“在忙?”陆隅问,声音低沉温和,听不出责备。

林澈喉结滚动了一下,努力让声音听起来平稳:“嗯,中午有个病人抢救,耽误了点时间。”

电话那头沉默了一瞬,林澈几乎能想象陆隅蹙起的眉头。

接着是那句最平常也最戳心的关心:“吃午饭了吗?”

胃里空荡荡的,先前被高度紧张压下的不适此刻清晰地翻涌上来,带着一种灼热的空虚感,完全盖过了饥饿。

林澈下意识地屏住呼吸,那句“还没有”几乎就要脱口而出,又硬生生的在嘴角压了下去。

他不想让陆隅担心,在话出口的前一秒,他顿住了,舌尖抵着上颚,最终还是选择了谎言:“…在手术室那边的小食堂吃过了。

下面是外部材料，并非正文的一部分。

-- ==== Sys2Proof/Certificates/Slice0/Obligations.lean ====
section
/-! DEFINITION. The statements about this model: what its words and its steps do, from the numbered rules of the spec. -/

open Sys2Proof Sys2Proof.Machine

/-- R422, R423: before power is applied the island is Off, every compute die is Off and every strand Idle; memory lists
nothing. R45, R272, R279, R321: a gang's start on its clusters. A declared strand runs at its entry with its allotment,
registers zero but the stack pointer, p0 alone true, nothing in flight, queue, loop and repeat registers empty, strand 0 next
in the order; mailboxes hold the argument record and the place in the gang. Conventions of the model: log 1, 2. -/
def Obligations.ResetAndKernelStart : Prop :=
  (State.reset.island = .off ∧ (∀ d, (State.reset.die d).state = .off) ∧ (∀ c k, (State.reset.strand c k).state = .idle) ∧
    State.reset.mem = [] ∧ State.reset.memWf ∧ State.reset.gangs = [] ∧ State.reset.launches = []) ∧
  (∀ (s : State) (g : Gang) (args : List W) (rank : Nat) (m : Member), (g.members.map (·.phys)).Nodup → g.members[rank]? = some m →
    let x := (startGang g args s).core m.phys
    (∀ k : Sn, k.val < g.image.strands →
      let t := x.strand k
      t.state = .run ∧ t.pc = (g.text + BitVec.ofNat 64 ((g.image.entries[k.val]?).getD 0)) &&& ~~~3 ∧
        t.xstatus = BitVec.ofNat 64 (256 * (g.image.allots[k.val]?).getD 0) ∧
        (∀ r : Fin 32, t.regs.get r = if r = 2 then BitVec.ofNat 64 (0xb000000001000000 - k.val * g.image.stack) else 0) ∧
        t.preds = 1 ∧ t.qLive = false ∧ t.flights = [] ∧ t.flq = [] ∧ t.pend = [] ∧ t.loop0 = ⟨0, 0, 0⟩ ∧ t.loop1 = ⟨0, 0, 0⟩ ∧ t.xrep = 0 ∧
        t.xcause = 0 ∧ t.xepc = 0 ∧ t.xtval = 0 ∧ t.xstklim = 0 ∧ t.xfpmode = 0 ∧ t.xfflags = 0 ∧ t.xtmask = 0 ∧ t.xt = 0 ∧ t.xscratch = 0) ∧
      (∀ k : Sn, g.image.strands ≤ k.val → (x.strand k).state = .idle) ∧
      (∀ h, x.handles.get h = Handle.zero) ∧ x.xvalid = 0 ∧ x.xjoin = 0 ∧ x.xgen = 0 ∧ x.xframe = 0 ∧ x.order = [0, 1, 2, 3] ∧
      x.xtbase = g.base + BitVec.ofNat 64 g.image.trapsOff ∧
      ∀ i : Fin 8, x.mbox.get i = if i.val < 7 then (args[i.val]?).getD 0
        else BitVec.ofNat 64 (g.inst * 2 ^ 32 + (g.members.length - 1) * 256 + rank))

/-- R71, R79, R272, R295: when nothing else is due, the strand that the selector picks executes the word at its program
counter: the instruction its bits decode to, an illegal-instruction trap where they decode to none, a fetch fault outside the
text; a picked strand runs. Work that the machine's own state calls for, and what comes from outside, go first (log 4). A word
placed by withFetchWord is the next that executes (log 1). R1, R244: a firmware core's strand goes on when no cluster's does; its
step changes that core alone, and a word of its image executes as on a control core (that it waits for the clusters' turn: log 4;
what a firmware image is and where it starts: log 61, PRESUMED). -/
def Obligations.StepRunsDecodedWord : Prop :=
  (∀ (s : State) c k, s.todo = [] → s.agenda = [] → s.island ≠ .off → s.pick = some (c, k) →
    (s.strand c k).eventDue s.cycle = false →
    ((s.strand c k).state = .run ∨ (s.strand c k).state = .handler) ∧
    ((s.strand c k).inRep = false →
      (∀ w i, fetch s c (s.strand c k).pc = some w → decode w = .ok i → step s = exec i (s.enter c k w)) ∧
      (∀ w e, fetch s c (s.strand c k).pc = some w → decode w = .error e → step s = exec .unassignedEncoding (s.enter c k w)) ∧
      (fetch s c (s.strand c k).pc = none → step s = .next (trapFetch (s.enter c k 0) (s.strand c k).pc))) ∧
    ((s.strand c k).inRep = true → step s = exec .repIteration (s.enter c k 0))) ∧
  (∀ (s : State) w r, s.todo = w :: r → step s = runWork w { s with todo := r }) ∧
  (∀ (s : State) i r, s.todo = [] → s.agenda = i :: r → step s = exec i { s with agenda := r }) ∧
  (∀ s : State, s.todo = [] → s.agenda = [] → s.island ≠ .off → s.pick = none → s.pickCore = none → step s = .next (advance s)) ∧
  (∀ (s : State) f k, s.todo = [] → s.agenda = [] → s.island ≠ .off → s.pick = none → s.pickCore = some (f, k) →
    let x := s.fwCores.get f
    let v := x.strands.get k
    s.coreRuns f = true ∧
    (∃ t, step s = .next t ∧ { t with fwCores := s.fwCores, fresh := s.fresh } = s ∧ ∀ g, g ≠ f → t.fwCores.get g = s.fwCores.get g) ∧
    ∀ (w : BitVec 32) (m : Marks) (d : Sreg) (i : BitVec 18), v.eventDue s.cycle = false → v.inRep = false → v.pc.toNat % 4 = 0 →
      v.pc.toNat + 4 ≤ x.image.length → ofBytes ((x.image.drop v.pc.toNat).take 4) = w.toNat → decode w = .ok (.li m d i) →
      d ≠ 0 → d.toNat < v.allot → ∃ t, step s = .next t ∧ ((t.fwCores.get f).strands.get k).regs.get d.toFin = i.signExtend 64) ∧
  ∀ (s : State) (w : BitVec 32) i, decode w = .ok i → step (s.withFetchWord 32 w.toNat) = exec i ((s.withFetchWord 32 w.toNat).enter 0 0 w)

/-- The model never stops: every instruction answers a next state on a strand that runs, every step of the machine that is no
word on any state, and a step of the machine does when nothing comes from outside; a word's meaning asked for on a strand that
does not run, which no step does, is a fault by name. Conventions of the model: log 7. -/
def Obligations.EveryInstructionAnswers : Prop :=
  (∀ (i : Instr) (s : State), (s.me.state = .run ∨ s.me.state = .handler) → ∃ t, exec i s = .next t) ∧
  (∀ (i : Instr) (s : State), i.isWord = false → i ≠ .repIteration → i ≠ .unassignedEncoding → ∃ t, exec i s = .next t) ∧
  (∀ s : State, s.agenda = [] → ∃ t, step s = .next t) ∧
  ∀ (i : Instr) (s : State), i.isWord = true → s.me.state ≠ .run → s.me.state ≠ .handler → exec i s = .fault .noRunningStrand

/-- R68, R71 to R81: words written out bit by bit from the layouts decode to the instructions they stand for; unassigned codes
are refused. -/
def Obligations.DecodeWorkedWords : Prop :=
  let m : Marks := ⟨false, 0⟩
  decode 0x1c0c02c0 = .ok (.li m 3 0x2c0) ∧ decode 0x200c0000 = .ok (.lih m 3 0) ∧ decode 0x90000003 = .ok (.enter m 3) ∧
    decode 0x48408410 = .ok (.repImm m 4 1 0 1) ∧ decode 0x504040c0 = .ok (.stD m 16 2 0 0) ∧ decode 0x08184000 = .ok (.addi m 6 2 0) ∧
    decode 0x44201003 = .ok (.loopi m false 4 3) ∧ decode 0x4d94c180 = .ok (.ldD ⟨false, 3⟩ 5 6 0 0) ∧
    decode 0x040c6500 = .ok (.add m 3 3 5) ∧ decode 0x90400003 = .ok (.leave m 3) ∧ decode 0x40000003 = .ok (.halt m) ∧
    decode 0x60000482 = .ok (.fence m 9 2) ∧ decode 0x74000005 = .ok (.tmask m 5) ∧ decode 0x741c0000 = .ok (.eissue m 2 0) ∧
    decode 0x64002014 = .ok (.semWait m 0 1 1 4) ∧ decode 0x7420000f = .ok (.efence m 0 false 15) ∧
    decode 0 = .error .unassignedMinor ∧ decode 0x44201000 = .error .loopEndZero

/-- R71 to R81: for every well-formed instruction that has a word, its encoding decodes to it, so no two instructions share a
word and no bit of a field is dropped; and a word decodes only to a well-formed instruction. -/
def Obligations.DecodeEncode : Prop :=
  (∀ i : Instr, i.isWord = true → WellFormed i = true → decode (encode i) = .ok i) ∧
  ∀ (w : BitVec 32) (i : Instr), decode w = .ok i → i.isWord = true ∧ WellFormed i = true

/-- The memory list keeps its canonical form in every step: addresses rise strictly and no entry holds what an unlisted
address reads as, so equal memories are equal data. Conventions of the model: log 3. -/
def Obligations.MemoryCanonicalKept : Prop :=
  ∀ s t : State, s.memWf → step s = .next t → t.memWf

/-- R48, R49, R50, R64, R65, R93: a scalar source without a write in flight reads its register, q while it lives; p0 reads
true, another predicate without a write in flight reads its bit; a source that a write in flight names is a free value.
Conventions of the model: log 5, 10. -/
def Obligations.OperandReads : Prop :=
  ∀ (s : State) (f : Sreg) (p : Preg) (pos : Nat),
    (Readable s f → rd s f pos = s.me.regs.get f.toFin) ∧
    (s.me.regBusy s.cycle f = true → rd s f pos = Config.freeWord s.fresh pos) ∧
    (f = 0 → s.me.qLive = false → rd s f pos = Config.freeWord s.fresh pos) ∧
    rdp s 0 pos = true ∧
    (p ≠ 0 → ReadableP s p → rdp s p pos = s.me.preds.getLsbD p.toNat) ∧
    (p ≠ 0 → s.me.predBusy s.cycle p = true → rdp s p pos = Config.freeBool s.fresh pos)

”

电话那端再次陷入沉默,这沉默比任何追问都更有分量。

林澈甚至能听到自己有些紊乱的心跳声,他知道陆隅一定听出了他的犹豫。

“嗯,”陆隅的声音终于再次响起,比刚才更低沉了一些,带着一种刻意放缓的柔和,“那就好。累坏了吧?别硬撑,找个地方歇会儿。”